Exercise objective: Among the entries below, copy every line that carries the word "what".

Study material:
-- ==== Sys2Proof/Laws/Regs.lean ====
section
/-! SUPPORT. Laws of the registers as storage: a field reads as what was written to it, and a write of one field leaves every
other field of every register. -/
namespace Sys2Proof.Machine

/-- A field whose bits lie in a register. -/
def Fld.ok (f : Fld) : Bool := decide (f.lo ≤ f.hi) && decide (f.hi < 64)

theorem Fld.ok_spec {f : Fld} (h : f.ok = true) : f.lo ≤ f.hi ∧ f.hi < 64 := by simpa [Fld.ok] using h

/-- A register reads as what was stored in it. -/
theorem reg_setReg_same (s : State) (r : RegId) (i j v : Nat) : (s.setReg r i j v).reg r i j = v % 2 ^ 64 := by
  simp [State.reg, State.setReg]

/-- A store to another offset leaves a register. -/
theorem reg_setReg_other (s : State) (r q : RegId) (i j i' j' v : Nat) (h : r.offset i j ≠ q.offset i' j') :
    (s.setReg r i j v).reg q i' j' = s.reg q i' j' := by
  simp [State.reg, State.setReg, aget_aset_other _ _ _ _ h]

/-- A field reads as what was written to it. -/
theorem fld_setFld_same (s : State) (f : Fld) (i j v : Nat) (h : f.ok = true) :
    (s.setFld f i j v).fld f i j = v % 2 ^ (f.hi + 1 - f.lo) := by
  obtain ⟨h1, h2⟩ := Fld.ok_spec h
  rw [State.fld, State.setFld, reg_setReg_same, bitsOf_mod_64 _ _ _ h2, bitsOf_withBits_same _ _ _ _ h1]

/-- Another field of the same copy keeps its value. -/
theorem fld_setFld_beside (s : State) (f g : Fld) (i j v : Nat) (h : f.ok = true) (hg : g.ok = true) (e : g.reg = f.reg)
    (d : g.hi < f.lo ∨ f.hi < g.lo) : (s.setFld f i j v).fld g i j = s.fld g i j := by
  obtain ⟨h1, _⟩ := Fld.ok_spec h
  obtain ⟨_, h2⟩ := Fld.ok_spec hg
  rw [State.fld, State.fld, State.setFld, e, reg_setReg_same, bitsOf_mod_64 _ _ _ h2,
    bitsOf_withBits_other _ _ _ _ _ _ h1 d]

/-- A field at another offset keeps its value. -/
theorem fld_setFld_other (s : State) (f g : Fld) (i j i' j' v : Nat) (h : f.reg.offset i j ≠ g.reg.offset i' j') :
    (s.setFld f i j v).fld g i' j' = s.fld g i' j' := by
  simp [State.fld, State.setFld, reg_setReg_other _ _ _ _ _ _ _ _ h]

theorem fld_put_same (s : State) (f : Fld) (v : Nat) (h : f.ok = true) :
    (s.put f v).fld f = v % 2 ^ (f.hi + 1 - f.lo) := fld_setFld_same s f 0 0 v h

theorem fld_put_beside (s : State) (f g : Fld) (v : Nat) (h : f.ok = true) (hg : g.ok = true) (e : g.reg = f.reg)
    (d : g.hi < f.lo ∨ f.hi < g.lo) : (s.put f v).fld g = s.fld g := fld_setFld_beside s f g 0 0 v h hg e d

theorem fld_put_other (s : State) (f g : Fld) (i' j' v : Nat) (h : f.reg.offset 0 0 ≠ g.reg.offset i' j') :
    (s.put f v).fld g i' j' = s.fld g i' j' := fld_setFld_other s f g 0 0 i' j' v h

/-- An event bit reads 1 after the event. -/
theorem flag_event_same (s : State) (f : Fld) (i : Nat) (h : f.ok = true) (e : f.hi = f.lo) :
    (s.event f i).flag f i = true := by
  have := fld_setFld_same s f i 0 1 h
  simp [State.flag, State.event, this, e]

theorem flag_put_same (s : State) (f : Fld) (v : Nat) (h : f.ok = true) (e : f.hi = f.lo) :
    (s.put f v).flag f = (v % 2 == 1) := by
  simp [State.flag, fld_put_same s f v h, e]

/-- A field is below its width's power of two. -/
theorem fld_lt (s : State) (f : Fld) (i j : Nat) : s.fld f i j < 2 ^ (f.hi + 1 - f.lo) := bitsOf_lt _ _ _

/-- An event bit within a field is set, and its other bits stay. -/
theorem fld_eventBit_same (s : State) (f : Fld) (b i : Nat) (h : f.ok = true) (hb : b ≤ f.hi - f.lo) :
    (s.eventBit f b i).fld f i = withBit (s.fld f i) b true := by
  obtain ⟨h1, _⟩ := Fld.ok_spec h
  rw [State.eventBit, fld_setFld_same _ _ _ _ _ h, Nat.mod_eq_of_lt]
  exact withBits_lt _ _ _ _ _ (Nat.le_refl _) (by omega) (fld_lt s f i 0)

end Sys2Proof.Machine
end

Written answer:
/-! SUPPORT. Laws of the registers as storage: a field reads as what was written to it, and a write of one field leaves every
/-- A register reads as what was stored in it. -/
/-- A field reads as what was written to it. -/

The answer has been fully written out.